Background: The malaria vaccine candidate antigen RTS,S includes parts of the pre-erythrocytic stage circumsporozoite protein fused to the Hepatitis B surface antigen. Two Adjuvant Systems are in development for this vaccine, an oil-in water emulsion--based formulation (AS02) and a formulation based on liposomes (AS01).
Methods & principal findings: In this Phase II, double-blind study (NCT00307021), 180 healthy Gabonese children aged 18 months to 4 years were randomized to receive either RTS,S/AS01(E) or RTS,S/AS02(D), on a 0-1-2 month vaccination schedule.
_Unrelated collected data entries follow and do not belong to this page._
-- ==== Sys2Proof/Machine/Links.lean ====
section
/-! DEFINITION. Filzel links as every family sees them: the frame index and the slot, the state that FAB_LINKk shows, and the
failure set (R332, R338, R352, R357, R359). -/

namespace Sys2Proof.Machine

/-- Link end `k`. -/
def link (s : State) (k : Nat) : FLink := SMap.get {} s.fab.links k
def updLink (s : State) (k : Nat) (f : FLink → FLink) : State :=
  s.setFab { s.fab with links := SMap.set {} s.fab.links k (f (link s k)) }

/-- The frame index of the time base, and its slot in the fabric period (R332). -/
def frameIndex (s : State) : Nat := tb s * 10 / 256
def fabPeriod (s : State) : Nat := 2 ^ rdBits s (fabBase + 0x40) 16 5
def slotOf (s : State) (f : Nat) : Nat := f % fabPeriod s

/-- The device's ID, LINK_PEER of a link, and the name of a link by its lower-numbered end (R341). -/
def deviceId (s : State) : Nat := rdBits s (fabBase + 0x40) 0 11
def linkPeer (s : State) (k : Nat) : Nat × Nat := nth (0xFFFF, 0) s.fab.peers k
def nameOf (s : State) (k : Nat) : Nat × Nat :=
  let p := linkPeer s k
  if p.1 < deviceId s || (p.1 = deviceId s && p.2 < k) then p else (deviceId s, k)
/-- Is a link in the failure set? -/
def linkFailed (s : State) (k : Nat) : Bool := s.fab.loaded && s.fab.fails.contains (nameOf s k)

/-- FAB_LINKk.STATE: 0 DARK, 1 TRAIN, 2 UP, 3 MISMATCH, 4 FAILED. -/
def linkState (s : State) (k : Nat) : Nat :=
  let l := link s k
  if linkFailed s k then 4
  else if l.phase = 2 then (if s.fab.loaded && l.peerDigest = s.fab.digest then 2 else 3)
  else l.phase
/-- Does a link carry DATA frames (R352, R357)? -/
def carriesData (s : State) (k : Nat) : Bool := linkState s k == 2

/-- Brings FAB_LINKk.STATE up to date; source 241 arrives when it changes (R392). -/
def showLink (s : State) (k : Nat) : State :=
  let a := fabBase + 0x80 + 8 * k
  if rdBits s a 0 3 = linkState s k then s else arrive (wrBits s a 0 3 (linkState s k)) 241 k
def showLinks (s : State) : State := (List.range 16).foldl showLink s

/-- A whole-device load empties the failure set (R352). -/
def clearFails (s : State) : State :=
  let s := s.setFab { s.fab with fails := [], targets := [], links := s.fab.links.map (fun (k, l) => (k, { l with notices := [] })) }
  wr64 ((List.range 64).foldl (fun s i => wr32 s (fabBase + 0x400 + 4 * i) 0) (wr64 s (fabBase + 0x48) 0)) (fabBase + 0x50) 0

end Sys2Proof.Machine
end

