/-- A SEND slot of channel `i` on link `k` (R344, R347, R356). -/
def sendChannel (s : State) (k act i : Nat) (c : FChan) : State :=
  let idle (s : State) (r : Nat) : State := sendIdle (count64 s r 1) k
  let budget := admitted s act (24 + k)
  let stall (s : State) : State := idle (refused s act (24 + k)) (fabBase + 0x390)
  match c.cabort with
  | some u =>
    if !budget then stall s
    else sendData (updChan (charge s act (24 + k) 1) i (fun c => { c with cabort := none })) k (dataBase s c u 0 true []) none false
  | none =>
    if !resetChan.reachedNat (sharedPeek s c.ctr 4) (c.unit + 1) then
      if (pairOf s c).isSome && budget then sendData (charge s act (24 + k) 1) k (dataBase s c c.unit 0 false []) none false
      else idle s (fabBase + 0x380)
    else if waitsRelease s c then idle s (fabBase + 0x388)
    else if !budget then stall s
    else
      let pl := chanRead s c (c.unit % max 1 c.slots * c.unitBytes + 576 * c.off) (frameLen c c.off)
      let s := sendData (charge s act (24 + k) 1) k (dataBase s c c.unit c.off false pl) (some (i, c.unit, c.off)) false
      updChan s i (fun c => if c.off + 1 ≥ unitFrames c then { c with unit := (c.unit + 1) % 2 ^ 32, off := 0 } else { c with off := c.off + 1 })

/-- Index of a source channel by number. -/
def sourceChan (s : State) (n : Nat) : Option Nat :=
  (List.range s.fab.chans.length).find? (fun i => (chan s i).any (fun c => c.role = 0 && c.number = n))

/-- SEND_SLOT (R324, R344): a frame from f_B on is of the new period. -/
def execSendSlot (k : Nat) (s : State) : Out := .next <|
  if !maySend s k then s
  else match runNow s k with
    | none => s
    | some r =>
      if r.kind ≠ 0 then s
      else
      let s := takeFabricBoundary s
      if !carriesData s k || s.fab.quiet then sendFiller s k
      else match sourceChan s r.chan with
        | none => sendFiller s k
        | some i => match chan s i with
          | none => sendFiller s k
          | some c => sendChannel s k r.act i c

/-- FORWARD_SLOT (R346): the frame that arrived on IN_LINK in slot s − DELAY leaves, or an IDLE frame. The buffer keeps the frame: another
run may send the same arrival. -/
def execForwardSlot (k : Nat) (s : State) : Out := .next <|
  if !maySend s k then s
  else match runNow s k with
    | none => s
    | some r =>
      if r.kind ≠ 1 then s
      else
      let s := takeFabricBoundary s
      if !carriesData s k || s.fab.quiet then sendFiller s k
      else
        let f := frameIndex s
        match (link s r.inLink).fwd.find? (fun x => x.1 + r.delay = f) with
        | none => sendIdle s k
        | some x => sendData s k x.2 none true

/-- The BEACON payload (R349). -/
def beaconPayload (s : State) : List Byte :=
  beBytes 8 (tb s) ++ beBytes 4 (periodNs s) ++ beBytes 1 (rdBits s (fabBase + 0x40) 16 5) ++ beBytes 1 (rdBits s (fabBase + 0x48) 0 2) ++
    beBytes 2 (deviceId s) ++ slice s.fab.digest 0 32 ++ beBytes 2 s.fab.fails.length ++ beBytes 2 (rd64 s (budBase + 0x50) % 65536)

/-- BEACON_SLOT (R349). -/
def execBeaconSlot (k : Nat) (s : State) : Out := .next <|
  if !maySend s k then s
  else match runNow s k with
    | none => s
    | some r =>
      if r.kind ≠ 2 then s
      else if (link s k).phase ≠ 2 then sendFiller s k
      else (sendFrame s k (baseBytes { kind := 2, rset := rdBits s (fabBase + 0x48) 0 2, sframe := frameIndex s % 2 ^ 32,
                                       payload := beaconPayload s }) false false).1

/-- UNSCHEDULED_FRAME (R335, R346): the oldest pending retransmission, else a late forward, else IDLE. -/
def execUnscheduledFrame (k : Nat) (s : State) : Out := .next <|
  if !maySend s k || (runNow s k).isSome then s
  else if !carriesData s k then sendFiller s k
  else match (link s k).retx with
    | x :: rest =>
      let n := (link s k).frames
      let s := count64 s (fabBase + 0x100 + 8 * k) 1
      let (s, seq, b) := sendFrame s k x.bytes true true
      updLink s k (fun l => { l with retx := rest, sent := l.sent ++ [{ x with at_ := n, seq := seq, tries := x.tries + 1, bytes := b }] })
    | [] => match (link s k).late with
      | b :: rest => sendData (updLink s k (fun l => { l with late := rest })) k b none true
      | [] => sendIdle s k

/-! ### Acknowledgement (R334, R335, R345) -/

/-- Advances a source's RCTR over the longest prefix of acknowledged units. -/
def advanceSource (s : State) (i : Nat) : Nat → State
  | 0 => s
  | n + 1 =>
    match chan s i with
    | none => s
    | some c =>
      let v := sharedPeek s c.rctr 4
      if (List.range (unitFrames c)).all (fun o => c.acked.contains (v, o)) then
        advanceSource (updChan (sharedPoke s c.rctr (leBytes 4 (v + 1))) i (fun c => { c with acked := c.acked.filter (fun x => x.1 ≠ v) })) i n
      else s

/-- A frame has been acknowledged as intact. -/
def ackFrame (s : State) (x : FSent) : State :=
  match x.own with
  | none => s
  | some (i, u, o) =>
    match chan s i with
    | none => s
    | some c =>
      if c.acked.contains (u, o) || !resetChan.reachedNat u (sharedPeek s c.rctr 4) then s
      else advanceSource (updChan s i (fun c => { c with acked := c.acked ++ [(u, o)] })) i (c.slots + 1)

/-- A frame is to be sent again, oldest frame first, or the link is declared failed after its ninth sending (R335). A link that carries no
data while a load is under way declares nothing (R357). -/
def resend (s : State) (k : Nat) (x : FSent) : State :=
  let s := updLink s k (fun l => { l with sent := l.sent.erase x })
  if x.tries ≥ 9 && carriesData s k then declareLink s k
  else updLink s k (fun l => { l with retx := l.retx.filter (fun y => y.born ≤ x.born) ++ x :: l.retx.filter (fun y => x.born < y.born) })

/-- Takes the acknowledgement of a received frame. -/
def takeAck (s : State) (k seq map : Nat) : State :=
  (List.range 4).reverse.foldl (fun s i =>
    match (link s k).sent.find? (fun x => x.seq = (seq + 65536 - i) % 65536) with
    | none => s
    | some x =>
      if bit map i then ackFrame (updLink s k (fun l => { l with sent := l.sent.erase x })) x else resend s k x) s

/-- FRAME_RTO (R335): every frame of a link that has waited RTT_F + 2 frames is sent again. -/
def execFrameRto (k : Nat) (s : State) : Out := .next <|
  if !codecOn s || k ≥ 16 then s
  else
    let l := link s k
    let rto := rdBits s (fabBase + 0x80 + 8 * k) 16 8 + 2
    (l.sent.filter (fun x => x.at_ + rto ≤ l.frames)).foldl (fun s x => resend s k x) s

/-! ### Receiving (R333, R345, R349, R351, R356) -/

/-- Index of a sink channel by number. -/
def sinkChan (s : State) (n : Nat) : Option Nat :=
  (List.range s.fab.chans.length).find? (fun i => (chan s i).any (fun c => c.role = 1 && c.number = n))

/-- A source learns its sink's release count and abort generation (R344, R356). -/
def learnRelease (s : State) (i rel gen : Nat) : State :=
  match chan s i with
  | none => s
  | some c =>
    let s := updChan s i (fun c => { c with rel := rel, rgen := gen })
    if gen = c.rgen then s else abortOnChannel s i

/-- Advances a sink's CTR over the longest prefix of placed units. -/
def advanceSink (s : State) (i : Nat) : Nat → State
  | 0 => s
  | n + 1 =>
    match chan s i with
    | none => s
    | some c =>
      let v := sharedPeek s c.ctr 4
      if (List.range (unitFrames c)).all (fun o => c.placed.contains (v, o)) then
        advanceSink (updChan (sharedPoke s c.ctr (leBytes 4 (v + 1))) i (fun c => { c with placed := c.placed.filter (fun x => x.1 ≠ v) })) i n
      else s

/-- Passes the records of a frame to the combining adder of the channel's core (R345, R76). -/
def passRecords (s : State) (c : FChan) (pl : List Byte) : State :=
  let rs := (List.range (pl.length / 32)).map (fun j => let r : W256 := BitVec.ofNat 256 (leNat (slice pl (32 * j) 32)); (⟨8 + c.number, Config.tagPath (bits r.toNat 128 32), r⟩ : RecFly))
  setCore s c.core { core s c.core with arr := { (core s c.core).arr with recFly := (core s c.core).arr.recFly ++ rs } }

/-- Places an intact frame of a sink channel: a duplicate has no effect (R335, R345). -/
def placePayload (s : State) (i u o : Nat) (pl : List Byte) : State :=
  match chan s i with
  | none => s
  | some c =>
    if c.placed.contains (u, o) || !resetChan.reachedNat u (sharedPeek s c.ctr 4) then s
    else
      let s := if c.kind = 1 then passRecords s c pl else chanWrite s c (u % max 1 c.slots * c.unitBytes + 576 * o) pl
      advanceSink (updChan s i (fun c => { c with placed := c.placed ++ [(u, o)] })) i (c.slots + 1)

/-- The frames of the `n` units from unit `u` on. -/
def wholeUnits (c : FChan) (u n : Nat) : List (Nat × Nat) :=
  (List.range n).flatMap (fun i => (List.range (unitFrames c)).map (fun o => ((u + i) % 2 ^ 32, o)))

/-- CABORT at a sink (R356): its tasks are aborted and its counters return; the channel restarts from unit `u`. The frames placed of
units below `u` are not sent again, so they stand, and CTR passes the complete ones again (R345). -/
def takeCabort (s : State) (i u sframe : Nat) : State :=
  match chan s i with
  | none => s
  | some c =>
    if c.abortAt = some sframe then s
    else
      let full := sharedPeek s c.ctr 4
      let stop := if resetChan.reachedNat u full then full else u
      let s := abortOnChannel s i
      let v := sharedPeek s c.ctr 4
      let old := c.placed.filter (fun x => !resetChan.reachedNat x.1 u)
      let again := if resetChan.reachedNat stop v then wholeUnits c v ((stop + 2 ^ 32 - v) % 2 ^ 32) else []
      let s := updChan s i (fun c => { c with abortAt := some sframe, placed := again ++ old })
      if resetChan.reachedNat v u then sharedPoke s c.ctr (leBytes 4 u) else advanceSink s i (again.length + c.slots + 1)

/-- A DATA frame for this device: REL and RGEN of the reverse pair, CABORT, or data. -/
def takeData (s : State) (i : Nat) (b : List Byte) : State :=
  match chan s i with
  | none => s
  | some c =>
    let s := match sourceChan s (c.number ^^^ 0x8000) with
      | some j => if ((chan s j).map (·.relWord)) = some 0xFFFF then learnRelease s j (beAt b 48 4) (beAt b 52 2) else s
      | none => s
    if bit (beAt b 1 1) 5 then takeCabort s i (beAt b 16 4) (beAt b 8 4)
    else if beAt b 22 2 = 0 then s
    else placePayload s i (beAt b 16 4) (beAt b 20 2) (slice b 56 (beAt b 22 2))

/-- Do the fields of a DATA frame fit the channel that it names (R333)? A unit of data lies in the ring, less than SLOTS units past the
sink's CTR; a header-only frame may also name the unit after those. -/
def dataFits (s : State) (c : FChan) (b : List Byte) : Bool :=
  let n := beAt b 22 2
  beAt b 14 2 = c.peer && beAt b 20 2 < unitFrames c && (n = 0 || n = frameLen c (beAt b 20 2)) &&
  !resetChan.reachedNat (beAt b 16 4) ((sharedPeek s c.ctr 4 + c.slots + (if n = 0 then 1 else 0)) % 2 ^ 32)

/-- The FORWARD slots that send what arrives on link `k` in the frame `f`: frame index, out link (R346). -/
def forwardTo (s : State) (k f : Nat) : List (Nat × Nat) :=
  (List.range 16).flatMap (fun o => ((nth [] (nth {} s.fab.sets (rdBits s (fabBase + 0x48) 0 2)).runs o).filter (fun r =>
    r.kind = 1 && r.inLink = k && r.start ≤ slotOf s (f + r.delay) && slotOf s (f + r.delay) < r.start + r.count)).map (fun r => (f + r.delay, o)))

/-- The reserved bits of a TRAIN payload (R340). -/
def trainReservedOk (pl : List Byte) : Bool :=
  beAt pl 1 1 < 16 && beAt pl 3 1 = 0 && beAt pl 11 1 = 0 && allZero (slice pl 68 508)

/-- Are the reserved bits of a frame 0 (R333, R339)? -/
def reservedOk (b : List Byte) (old : Bool) : Bool :=
  let z (o n : Nat) : Bool := beAt b o n = 0
  beAt b 0 1 ≤ 3 && beAt b 1 1 < 64 && beAt b 6 1 < 16 && beAt b 7 1 < 4 && beAt b 14 2 < 2048 && beAt b 24 2 < 1024 && beAt b 26 2 < 1024 &&
  bits (beAt b 36 4) 15 1 = 0 && bits (beAt b 36 4) 24 8 = 0 && z 54 2 && z 636 4 && beAt b 22 2 ≤ 576 &&
  (beAt b 0 1 ≠ 3 || trainReservedOk (slice b 56 576)) && (!old || (!bit (beAt b 1 1) 4 && z 40 8))

/-- Notes the receipt of a frame in the acknowledgement fields: SEQ, and whether it was intact. -/
def noteReceipt (s : State) (k seq : Nat) (intact : Bool) : State :=
  updLink s k (fun l =>
    let d := (seq + 65536 - l.rxSeq) % 65536
    { l with rxSeq := seq, ackMap := ((if d ≥ 4 then 0 else l.ackMap * 2 ^ d) + intact.toNat) % 16 })

/-- A forwarding slot whose frame is missing: the frame will come again, too late for it (R346). -/
def noteGap (s : State) (k : Nat) : State :=
  let f := frameIndex s
  if !s.fab.loaded then s
  else updLink s k (fun l => { l with gaps := l.gaps ++ (forwardTo s k f).map (fun x => (f, x)) })

/-- Takes a frame of the arrival slot `f` that came again: into the forward buffer for departure slots still to come, and into the
unscheduled frames of the links whose slot has passed (R346). -/
def forwardAgain (s : State) (k f : Nat) (b : List Byte) : State :=
  let mine := (link s k).gaps.filter (fun x => x.1 = f)
  let s := updLink s k (fun l => { l with gaps := l.gaps.filter (fun x => x.1 ≠ f),
                                          fwd := if mine.any (fun x => decide (frameIndex s ≤ x.2.1)) then (f, b) :: l.fwd else l.fwd })
  (mine.filter (fun x => decide (x.2.1 < frameIndex s))).foldl (fun s x => updLink s x.2.2 (fun l => { l with late := l.late ++ [b] })) s

/-- A DATA frame that arrives on link `k`: forwarded, late or for this device; `none` when it does not fit. The forward buffer holds
the frames of the last 64 arrival slots. -/
def routeData (s : State) (k : Nat) (b : List Byte) : Option State :=
  let f := frameIndex s
  let retx := bit (beAt b 1 1) 0
  match sinkChan s (beAt b 12 2) with
  | some i => if (chan s i).any (fun c => dataFits s c b) then some (takeData s i b) else none
  | none =>
    if !retx then
      if (forwardTo s k f).isEmpty then none
      else some (updLink s k (fun l => { l with fwd := (f, b) :: l.fwd.filter (fun x => f ≤ x.1 + 64) }))
    else match (link s k).gaps.find? (fun x => decide (x.1 % 2 ^ 32 ≥ beAt b 8 4)) with
      | none => some s
      | some g => some (forwardAgain s k g.1 b)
The children were followed-up daily for six days after each vaccination and monthly for 14 months. Blood samples were collected at 4 time-points. Both vaccines were well tolerated. Safety parameters were distributed similarly between the two groups. Both vaccines elicited a strong specific immune response after Doses 2 and 3 with a ratio of anti-CS GMT titers (AS02(D)/AS01(E)) of 0.88 (95% CI: 0.68-1.15) post-Dose 3. After Doses 2 and 3 of experimental vaccines, anti-CS and anti-HBs antibody GMTs were higher in children who had been previously vaccinated with at least one dose of hepatitis B vaccine compared to those not previously vaccinated.
Conclusions: RTS,S/AS01(E) proved similarly as well tolerated and immunogenic as RTS,S/AS02(D), completing an essential step in the age de-escalation process within the RTS,S clinical development plan.
Trial registration: ClinicalTrials.gov. NCT00307021.